Records from a data source >>
○ ○ ○ ○
-- ==== Sys2Proof/Machine/Step.lean ====
section
/-! DEFINITION. One step: the command at the front of the queue, or, on an empty queue, one reference
clock period (log entry 1). -/

namespace Sys2Proof.Machine

/-- The step of the block. -/
def step (s : State) : Host.Outcome State Fault Refusal :=
  match s.pending with
  | [] => .next s.refclkPeriod
  | c :: rest => exec c { s with pending := rest }

/-- The state with the command that a word of the table spells put at the front of its queue; no word
spells one (Decode.lean). -/
def State.withFetchWord (s : State) (nbits w : Nat) : State :=
  match decodeTableWord nbits w with
  | none => s
  | some c => { s with pending := c :: s.pending }

end Sys2Proof.Machine
end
○ ○ ○ ○
WORK INSTRUCTION >> Print each line, exactly as written, from the one that contains "queue; no word" to the end of the data above, with both end lines included and nothing else.

TASK RESPONSE >>
/-- The state with the command that a word of the table spells put at the front of its queue; no word
spells one (Decode.lean). -/
def State.withFetchWord (s : State) (nbits w : Nat) : State :=
  match decodeTableWord nbits w with
  | none => s
  | some c => { s with pending := c :: s.pending }

end Sys2Proof.Machine
end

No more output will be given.